───── WORKING DATA

/-- A rank at a chunk boundary. A collective with nothing to move is complete at its first one (R283). -/
def collStop (s : State) (core slot : Nat) : State :=
  match getToken s core slot with
  | none => s
  | some tk =>
    match collOf tk with
    | none => s
    | some c =>
      if tk.st != .running || tk.flipping then s
      else if c.kind != 6 && collFinished c && decide (0 < chunkTotal c) && !inFlight s core slot then endToken s core slot .done none
      else match c.fault with
        | some r => endPeers (endToken s core slot .faulted (some r)) core tk 5
        | none =>
          if revoking s tk.asid then revokeToken s core tk
          else if tk.cxl then endPeers (endToken s core slot .cancelled none) core tk 5
          else if c.bad then endToken s core slot .faulted (some (subcodeRecord s core tk 2))
          else if !c.stopped.isEmpty then endToken s core slot .faulted (some (subcodeRecord s core tk 5))
          else s

/-- A rank with no chunk in progress stands at a boundary. -/
def collBoundary (s : State) (core slot : Nat) : State :=
  match (getToken s core slot).bind collOf with
  | none => s
  | some c => if c.open_ then s else collStop s core slot

/-- A fault of a part of a rank: the first is the one that ends it, at the boundary; later ones set MORE (R290, R291). -/
def collFail (s : State) (core slot part : Nat) (r : TokRec) : State :=
  collBoundary (setColl s core slot (fun c => { c with
    failed := part :: c.failed
    blocked := c.blocked.filter (fun b => b.1 != part)
    todo := c.todo.filter (· != part)
    fault := some (match c.fault with
      | some x => { x with more := true }
      | none => r) })) core slot

/-- Parts of a rank that waited for a service which will not come: they fail, with the record, or with none where the answer cancels
the token (R292, R346). -/
def collGiveUp (s : State) (core slot : Nat) (parts : List Nat) (r : Option TokRec) : State :=
  match r with
  | some x => parts.foldl (fun st j => collFail st core slot j x) s
  | none =>
    let s1 := setColl s core slot (fun c => { c with
      failed := parts ++ c.failed, blocked := c.blocked.filter (fun b => !parts.contains b.1), todo := c.todo.filter (fun j => !parts.contains j) })
    collBoundary (modToken s1 core slot (fun tk => { tk with cxl := true })) core slot

/-- A part of a rank that stops: it waits for a service, or fails. -/
def rankStop (s : State) (core : Nat) (tk : Token) (part unit : Nat) (e : EngStop) (pool : Bool) : State :=
  match partStop s core tk e unit pool with
  | (.waits id, s1) => setColl s1 core tk.slot (fun c => { c with blocked := (part, id) :: c.blocked })
  | (.ends r, s1) => collFail s1 core tk.slot part r
  | (.later, s1) => s1

/-! ## A sector -/

/-- The addresses that a sector reads and writes on the issuing chip's side. -/
def rankPieces (s : State) (tk : Token) (c : CollOp) (j : Nat) : List (W64 × Nat) × List (W64 × Nat) :=
  match (rankSectors c)[j]? with
  | none => ([], [])
  | some (wr, off, n) =>
    let needs := if wr then sectorNeeds c off n else (List.range c.nrank).map (fun r => (r, off, n))
    (needs.filterMap (fun q => (peerSrc s tk q.1).map (fun a => (a + BitVec.ofNat 64 q.2.1, q.2.2))),
     if wr then [(c.dstb + BitVec.ofNat 64 off, n)] else [])

/-- A sector of a rank may take its next step. An `.xsum` block is written once all its terms have been read. -/
def rankReady (s : State) (core : Nat) (tk : Token) (c : CollOp) (j : Nat) : Bool :=
  mayAccess s tk && c.open_ && decide (j < c.total) && !c.done.contains j && !c.failed.contains j && !c.blocked.any (fun b => b.1 == j)
    && !sectorOut s core tk.slot 0 j
    && (decide (j < (termSectors c).length) || (List.range (termSectors c).length).all c.done.contains)

/-- A sector is done, and the bytes it has written are counted (R175, R299). -/
def rankDone (s : State) (core : Nat) (tk : Token) (c : CollOp) (j n : Nat) : State :=
  let s1 := setColl (setToken s core { tk with age := 0 }) core tk.slot (fun d => { d with
    done := j :: d.done, acked := d.acked.filter (· != j) })
  match getToken s1 core tk.slot with
  | none => s1
  | some x => countBytes (charge s1 tk.asid 7 1) core x c.arrive n

/-- A sector goes as far as it can: read, combined, written here or sent, done. -/
def rankSector (s : State) (core : Nat) (tk : Token) (c : CollOp) (j : Nat) : State :=
  let asker := Asker.sector tk.slot 0 j
  match (rankSectors c)[j]? with
  | none => s
  | some (wr, off, n) =>
    if c.acked.contains j then rankDone s core tk c j n
    else
      let pc := rankPieces s tk c j
      let pool := piecesPool s tk.asid (pc.1 ++ pc.2)
      let needs := if wr then sectorNeeds c off n else (List.range c.nrank).map (fun r => (r, off, n))
      match touchNeeds core tk c asker needs s with
      | (.error e, s1) => rankStop s1 core tk j e.2 e.1 pool
      | (.ok _, s1) =>
        if !wr then
          let got := fetchNeeds core tk c needs s1
          setColl (setToken got.2 core { tk with age := 0 }) core tk.slot (fun d => { d with
            done := j :: d.done, terms := d.terms ++ termsAt c (off / etypeSize c.etype) got.1 })
        else
          match touchPieces core tk c.lines asker true pc.2 s1 with
          | (.error e, s2) => rankStop s2 core tk j c.rank e pool
          | (.ok _, s2) =>
            let got := fetchNeeds core tk c needs s2
            let out := deliverPiece got.2 core tk asker (c.dstb + BitVec.ofNat 64 off) (sectorValue c off n got.1)
            if out.1 then
              match getToken out.2 core tk.slot with
              | some x => rankDone out.2 core x c j n
              | none => out.2
            else out.2

/-! ## The chunk event -/

/-- Nothing of the rank's chunk is left to do: every sector is done, or a fault has ended it or a term that it needs. -/
def chunkOver (c : CollOp) : Bool :=
  !c.open_ || (List.range c.total).all (fun j => c.done.contains j || c.failed.contains j
    || (!c.failed.isEmpty && decide ((termSectors c).length ≤ j) && !(termSectors c).isEmpty))

/-- The rank's chunk ends: it counts as completed unless a part of it failed, and terms of blocks that go on are kept (R196). -/
def closeChunk (s : State) (p : Nat × Token × CollOp) : State :=
  setColl s p.1 p.2.1.slot (fun d =>
    if !d.open_ then d
    else
      { d with
        chunk := if d.failed.isEmpty then d.chunk + 1 else d.chunk
        terms := if d.xsum && d.failed.isEmpty then d.terms.filter (fun x => decide ((xsumRange d).2 ≤ x.1)) else d.terms
        open_ := false, total := 0, done := [], acked := [], failed := [], blocked := [], lines := [], far := [] })

/-- The rank's next chunk begins. -/
def openChunk (remote : List RemoteRank) (s : State) (p : Nat × Token × CollOp) : State :=
  setColl s p.1 p.2.1.slot (fun d => { d with open_ := true, total := (rankSectors d).length, far := remote })

/-- The event brings word of every rank on another chip, in the order of the ranks. -/
def remoteFits (s : State) (c : CollOp) (remote : List RemoteRank) : Bool := remote.map (·.rank) == remoteRanks s c

/-- The sources that the next chunk reads on other chips are all given. -/
def remoteSources (c : CollOp) (remote : List RemoteRank) : Bool :=
  remote.all (fun r => r.word == .goes && (!readsRank c r.rank || decide ((r.src.map (fun p => p.2.2)).sum = chunkLen c)))

/-- The ranks of a list that still run. -/
def stillRun (s : State) (ranks : List (Nat × Token × CollOp)) : List (Nat × Token × CollOp) :=
  ranks.filterMap (fun p => match getToken s p.1 p.2.1.slot with
    | some tk => if tk.st == .running && !tk.flipping then (collOf tk).map (fun d => (p.1, tk, d)) else none
    | none => none)

/-- What ranks on other chips have met stands with every rank here. -/
def noteRemote (remote : List RemoteRank) (s : State) (p : Nat × Token × CollOp) : State :=
  setColl s p.1 p.2.1.slot (fun d => { d with
    bad := d.bad || remote.any (fun r => r.word == .differs)
    stopped := (remote.filter (fun r => r.word == .stopped)).map (·.rank) ++ d.stopped })

/-- A chunk of a collective other than a shuffle may end on this chip's ranks. -/
def chunkReady (s : State) (ranks : List (Nat × Token × CollOp)) : Bool :=
  ranks.all (fun p => mayAccess s p.2.1 && chunkOver p.2.2 && !inFlight s p.1 p.2.1.slot)

/-- The boundary on every rank of this chip: the chunk that was in progress has ended, and ranks stop that have a reason to. -/
def chunkEnd (s : State) (ranks : List (Nat × Token × CollOp)) (remote : List RemoteRank) : State :=
  let s1 := ranks.foldl (noteRemote remote) (ranks.foldl closeChunk s)
  let now := stillRun s1 ranks
  let s2 := (now.filter (fun p => collFinished p.2.2) ++ now.filter (fun p => !collFinished p.2.2)).foldl
    (fun st p => collStop st p.1 p.2.1.slot) s1
  (stillRun s2 ranks).foldl (fun st p => if chunkTotal p.2.2 == 0 then endToken st p.1 p.2.1.slot .done none else st) s2

/-- The next chunk may begin: no rank has ended or is held, chunks are left, and the sources elsewhere are known. -/
def mayOpen (s : State) (ranks : List (Nat × Token × CollOp)) (remote : List RemoteRank) : Bool :=
  (stillRun s ranks).length == ranks.length && (stillRun s ranks).all (fun p =>
    decide (p.2.2.chunk < chunkTotal p.2.2) && !tokenHeld s p.1 p.2.1 && remoteSources p.2.2 remote)

/-- The chunk event: the boundary, and the next chunk. None where it would change nothing. -/
def chunkStep (s : State) (ranks : List (Nat × Token × CollOp)) (remote : List RemoteRank) : Option State :=
  let s1 := chunkEnd s ranks remote
  if mayOpen s1 ranks remote then some ((stillRun s1 ranks).foldl (openChunk remote) s1)
  else if ranks.any (fun p => p.2.2.open_) || (stillRun s1 ranks).length != ranks.length then some s1
  else none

──────────

PROMPT: For each line of the data that includes the word "stands", return a copy of it.

WRITTEN RESPONSE:
/-- A rank with no chunk in progress stands at a boundary. -/
/-- What ranks on other chips have met stands with every rank here. -/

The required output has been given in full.